START Records provided

-- ==== Sys2Proof/Machine/SaveList.lean ====
section
/-! DEFINITION. The save list (13 R417): which domain a register lies in, its copy into save RAM, and the write back, which reaches
the fields that hosts only read. A field that other state determines (a count of free slots, a lane's number) takes no value of its
own.
Log entries: 38, 40 (DEDUCED). -/

namespace Sys2Proof.Machine

/-! ## Codes read back -/

/-- The value of a list that has a code. -/
def ofCode {α : Type} (code : α → Nat) (all : List α) (d : α) (n : Nat) : α := (all.find? fun x => code x == n).getD d

def roleOf : Nat → Role := ofCode Role.code [.lead, .standby, .watch, .none] .none
def safeOf : Nat → Safe := ofCode Safe.code [.full, .degraded, .netHold, .mule, .ss1, .stopped, .colt] .colt
def endOf : Nat → EndState := ofCode EndState.code [.none, .sto, .activeShort, .colt] .none
def graphOf : Nat → GraphState := ofCode GraphState.code [.none, .active, .stopped, .debug] .none
def driveOf : Nat → Drive := ofCode Drive.code [.off, .foc, .sixStep, .disable] .off
def sourceOf : Nat → Source := ofCode Source.code [.none, .own, .borrowed, .extrapolating, .hall] .none
def reactionOf : Nat → Reaction := ofCode Reaction.code [.none, .allOff, .lowSideShort] .none
def linkOf : Nat → LinkState := ofCode LinkState.code [.off, .listen, .coldstart, .integrating, .sync, .singleSync, .notReceived] .off
def probeStateOf : Nat → ProbeState := ofCode ProbeState.code [.idle, .armed, .triggered, .done, .frozen] .idle

/-- The three flags of a mask from a bit on. -/
def maskAt (v : Word) (lo : Nat) : Tri Bool := Tri.tab fun l => v.getLsbD (lo + l.num)
def halfAt (v : Word) (lo : Nat) : Half := (v >>> lo).setWidth 16
def byteOf (v : Word) (lo : Nat) : Byte := (v >>> lo).setWidth 8

/-! ## Domains -/

/-- The domain that holds a register (Table 13-7): none for the registers of PD_AON. Trace descriptors lie with the trace SRAM. -/
def regDomain (addr : Nat) : Option Domain :=
  let o := adrOffset addr
  match adrEngine addr with
  | 0 => some .cpu
  | 1 => if o < 0x100 then some .ox else some .mem
  | 2 => some .cpu
  | 3 => some .ana
  | 4 => some .gate
  | 5 => some .flock
  | 6 => some .host
  | 7 => some .cpu
  | 8 => some .cpu
  | _ => none

/-- The save list: index and address of each used entry. -/
def Conf.saveList (c : Conf) : List (Nat × Nat) :=
  (List.range 64).filterMap fun i =>
    let a := c.nat (Item.save + i)
    if a = 0 then none else some (i, a)

/-- The entries of a lane's own registers of a domain. -/
def saveOf (me : LaneId) (d : Domain) (L : LaneSt) : List (Nat × Nat) :=
  L.host.run.saveList.filter fun e => adrLane e.2 == me.num && regDomain e.2 == some d

/-- Copy the listed registers of a domain into save RAM. -/
def saveRegs (me : LaneId) (d : Domain) (L : LaneSt) : LaneSt :=
  let copy := fun (m : Store Word) (e : Nat × Nat) =>
    match engineWord me L (adrEngine e.2) (adrOffset e.2) with
    | some (v, _) => Store.write 0 m e.1 v
    | none => m
  let words := (saveOf me d L).map fun e => e.1 / 2
  { L with pow := { L.pow with save := (saveOf me d L).foldl copy L.pow.save },
           int := { L.int with poisoned := L.int.poisoned.filter fun q => !(q.1 == 7 && words.contains q.2),
                               flipped := L.int.flipped.filter fun e => !(e.1.1 == 7 && words.contains e.1.2) } }

/-! ## Writing back -/

/-- The LANE registers. The count of faults follows the records, which lie in no register (log 40). -/
def putLane (o : Nat) (v : Word) (L : LaneSt) : LaneSt :=
  let e := L.eng
  let f := L.safe
  match o with
  | 0x000 =>
    { L with eng := { e with role := roleOf (fieldOf v 2 2), debug := v.getLsbD 4,
                             excluded := if e.isolated then e.excluded else v.getLsbD 5, lead := LaneId.ofNum (fieldOf v 8 2),
                             standby := LaneId.ofNum (fieldOf v 10 2), healthy := maskAt v 16, up01 := v.getLsbD 20, up12 := v.getLsbD 21,
                             up20 := v.getLsbD 22, relay := v.getLsbD 23, gen := byteOf v 24 },
             safe := { f with mule := v.getLsbD 6 } }
  | 0x004 => { L with eng := { e with switchCount := halfAt v 0, lastGap := halfAt v 16 } }
  | 0x008 => { L with eng := { e with violCount := v } }
  | 0x00C => { L with eng := { e with violAddr := v.setWidth 24, violWrite := v.getLsbD 24, violUnmapped := v.getLsbD 25 } }
  | 0x010 => { L with safe := { f with state := safeOf (fieldOf v 0 4), muleCause := byteOf v 8, muleRemain := halfAt v 16 } }
  | 0x014 => { L with safe := { f with stopCause := byteOf v 0, endState := endOf (fieldOf v 8 2), stoLow := maskAt v 10, stateUnsync := v.getLsbD 13 } }
  | 0x018 => { L with safe := { f with stateTime := v } }
  | _ => L

/-- Change a probe's descriptor word (04 Table 4-9). -/
def putProbe (k : Nat) (v : Word) (p : Probe) : Probe :=
  match k with
  | 0 => { p with state := probeStateOf (fieldOf v 0 3), rate := (v >>> 3).setWidth 2, poisonSeen := v.getLsbD 5, timeUnsync := v.getLsbD 6,
                  en := v.getLsbD 7, node := byteOf v 8, word := (v >>> 16).setWidth 2, prePct := byteOf v 24 }
  | 1 => { p with depth := fieldOf v 0 16 + 1, trigIndex := fieldOf v 16 16 }
  | 2 => { p with trigTime := v }
  | 3 => { p with trigOfs := v }
  | 4 => { p with preValid := fieldOf v 0 16, trigSrc := (v >>> 16).setWidth 3, trigLane := (v >>> 19).setWidth 2 }
  | 5 => { p with samples := v.toNat }
  | 6 => { p with base := v.toNat }
  | _ => p

def putOx (o : Nat) (v : Word) (L : LaneSt) : LaneSt :=
  let x := L.ox
  if o = 0x000 then { L with ox := { x with graphState := graphOf (fieldOf v 0 2), signature := v.getLsbD 2 } }
  else if o = 0x004 then { L with ox := { x with eventsTotal := v } }
  else if o = 0x008 then
    { L with ox := { x with lastKind := v.setWidth 2, lastPart := (v >>> 2).setWidth 2, lastNode := byteOf v 4, lastSample := (v >>> 12).setWidth 20 } }
  else if o = 0x00C then { L with ox := { x with fastEnd := halfAt v 0, fastEndMax := halfAt v 16 } }
  else if o = 0x010 then { L with ox := { x with release := halfAt v 0 } }
  else if 0x100 ≤ o && o < 0x200 then
    { L with trace := { L.trace with probes := L.trace.probes.mapIdx fun i p => if i = (o - 0x100) / 32 then putProbe (o % 32 / 4) v p else p } }
  else if 0x20000 ≤ o then { L with trace := { L.trace with mem := Store.write 0 L.trace.mem ((o - 0x20000) / 4) v } }
  else L

/-- A weight from its 16 bits × 1/32,768. -/
def weightOf (n : Nat) : Word := BitVec.ofNat 32 (n * 512)

/-- The MOTION registers. VEL_MODE 1 finds a velocity mode or begins one that takes its first value; RAMPING and CARRYING can only end a
ramp or a share, since a ramp's course and a weight stand in no bit of this register (log 40). -/
def putMot (me : LaneId) (o : Nat) (v : Word) (L : LaneSt) : LaneSt :=
  let m := L.mot
  match o with
  | 0x000 => { L with mot := { m with enabled := v.getLsbD 0, drive := driveOf (fieldOf v 1 2), depth := v.getLsbD 3, dirHeld := v.getLsbD 4,
                                      vel := if v.getLsbD 5 then some { m.vel.getD {} with blend := none }
                                             else m.vel.filter fun x => x.blend.isSome,
                                      ramp := if v.getLsbD 6 then m.ramp else ⟨none, none, none⟩,
                                      w := Tri.tab fun l => if v.getLsbD (8 + l.num) then m.w.get l else 0 },
                      ox := { L.ox with k := weightOf (fieldOf v 16 16) } }
  | 0x004 => { L with mot := { m with w := { m.w with a0 := weightOf (fieldOf v 0 16), a1 := weightOf (fieldOf v 16 16) } } }
  | 0x008 => { L with mot := { m with w := { m.w with a2 := weightOf (fieldOf v 0 16) } } }
  | 0x00C => { L with mot := { m with iqRef := v } }
  | 0x010 => { L with mot := { m with iqMeas := v } }
  | 0x014 => { L with mot := { m with offA := halfAt v 0, offB := halfAt v 16 } }
  | 0x018 => { L with eng := { L.eng with devCnt := L.eng.devCnt.set me (byteOf v 0) } }
  | _ => L

def putSense (me : LaneId) (o : Nat) (v : Word) (L : LaneSt) : LaneSt :=
  let x := L.sen
  match o with
  | 0x000 => { L with sen := { x with
      source := sourceOf (fieldOf v 0 3), aligned := v.getLsbD 3, scLost := v.getLsbD 4,
      lossCause := (v >>> 5).setWidth 3, speedValid := v.getLsbD 8, hallValid := v.getLsbD 9, hallFailed := v.getLsbD 10,
      disagree := v.getLsbD 11, aux1Fault := v.getLsbD 12, aux2Fault := v.getLsbD 13, ntcFault := v.getLsbD 14, noPosition := v.getLsbD 15 },
                      eng := { L.eng with posCnt := L.eng.posCnt.set me (byteOf v 16), spdCnt := L.eng.spdCnt.set me (byteOf v 24) } }
  | 0x004 => { L with sen := { x with position := v } }
  | 0x008 => { L with sen := { x with angle := v } }
  | 0x00C => { L with sen := { x with speed := v } }
  | 0x010 => { L with sen := { x with amplitude := halfAt v 0, hallState := (v >>> 16).setWidth 3, ampGlitch := byteOf v 24 } }
  | 0x014 => { L with sen := { x with edgeAngle := v } }
  | 0x018 => { L with sen := { x with edgeIndex := v.setWidth 3, edgeDir := v.getLsbD 3, hallErr := byteOf v 8, hallGlitch := byteOf v 16 } }
  | 0x01C => { L with sen := { x with extrapLast := halfAt v 0, extrapCount := halfAt v 16 } }
  | 0x020 => { L with sen := { x with vlnkCode := v.setWidth 12, ntcCode := (v >>> 16).setWidth 12 } }
  | 0x024 => { L with sen := { x with aux1Code := v.setWidth 12, aux2Code := (v >>> 16).setWidth 12 } }
  | _ => L

/-- The GATE registers. The gates commanded on come back as what the drive demands where they name it by themselves: none, or the three
low sides; those of a running PWM follow its counter, and the gates sensed follow the comparators (log 40). -/
def putGate (o : Nat) (v : Word) (L : LaneSt) : LaneSt :=
  let g := L.gate
  match o with
  | 0x000 => { L with gate := { g with
      demand := if fieldOf v 0 6 = 0 then .allOff else if fieldOf v 0 6 = 0b111000 then .lowSides else g.demand,
      vgdUvlo := v.getLsbD 12, bootUvlo := (v >>> 13).setWidth 3, reaction := reactionOf (fieldOf v 16 2),
      fallback := v.getLsbD 18, hsFail := (v >>> 19).setWidth 3, uvloLatched := v.getLsbD 22, prechargeFail := v.getLsbD 23 } }
  | 0x004 => { L with gate := { g with
      scLegs := v.setWidth 3, scGross := v.getLsbD 3, scTwoLegs := v.getLsbD 4, scInShort := v.getLsbD 5,
      scCount := byteOf v 8, uvloCount := byteOf v 16, hsCount := byteOf v 24 } }
  | 0x008 => { L with gate := { g with scTime := v } }
  | _ => L

def putFlock (o : Nat) (v : Word) (L : LaneSt) : LaneSt :=
  let f := L.flock
  match o with
  | 0x000 => { L with flock := { f with
      chA := { f.chA with state := linkOf (fieldOf v 0 3), bgeReleased := v.getLsbD 8, rxLost := v.getLsbD 10, txLost := v.getLsbD 12 },
      chB := { f.chB with state := linkOf (fieldOf v 3 3), bgeReleased := v.getLsbD 9, rxLost := v.getLsbD 11, txLost := v.getLsbD 13 },
      bellSelf := v.getLsbD 6, giveUp := v.getLsbD 7, netLost := v.getLsbD 14, cycle := (v >>> 16).setWidth 6 } }
  | 0x004 => { L with flock := { f with cycleStart := v } }
  | 0x008 => { L with flock := { f with offset := halfAt v 0, rate := halfAt v 16 } }
  | 0x00C => { L with flock := { f with bellwether := halfAt v 0, syncNodes := byteOf v 16, collisions := byteOf v 24 } }
  | 0x010 => { L with flock := { f with slotBoundary := halfAt v 0, crcErr := halfAt v 16 } }
  | 0x014 => { L with flock := { f with chA := { f.chA with held := halfAt v 0 }, chB := { f.chB with held := halfAt v 16 } } }
  | 0x018 => { L with flock := { f with
      chA := { f.chA with cuts := byteOf v 0 }, chB := { f.chB with cuts := byteOf v 8 },
      safeBad := byteOf v 16, reasmDrop := byteOf v 24 } }
  | 0x01C => { L with flock := { f with mismatch := halfAt v 0 } }
  | _ => L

END Records provided

### What is expected
Copy exactly the stretch of data above from the line with "L.int with poisoned" through the line with "Writing back -/", and omit all other lines.

### Solution to the exercise
           int := { L.int with poisoned := L.int.poisoned.filter fun q => !(q.1 == 7 && words.contains q.2),
                               flipped := L.int.flipped.filter fun e => !(e.1.1 == 7 && words.contains e.1.2) } }

/-! ## Writing back -/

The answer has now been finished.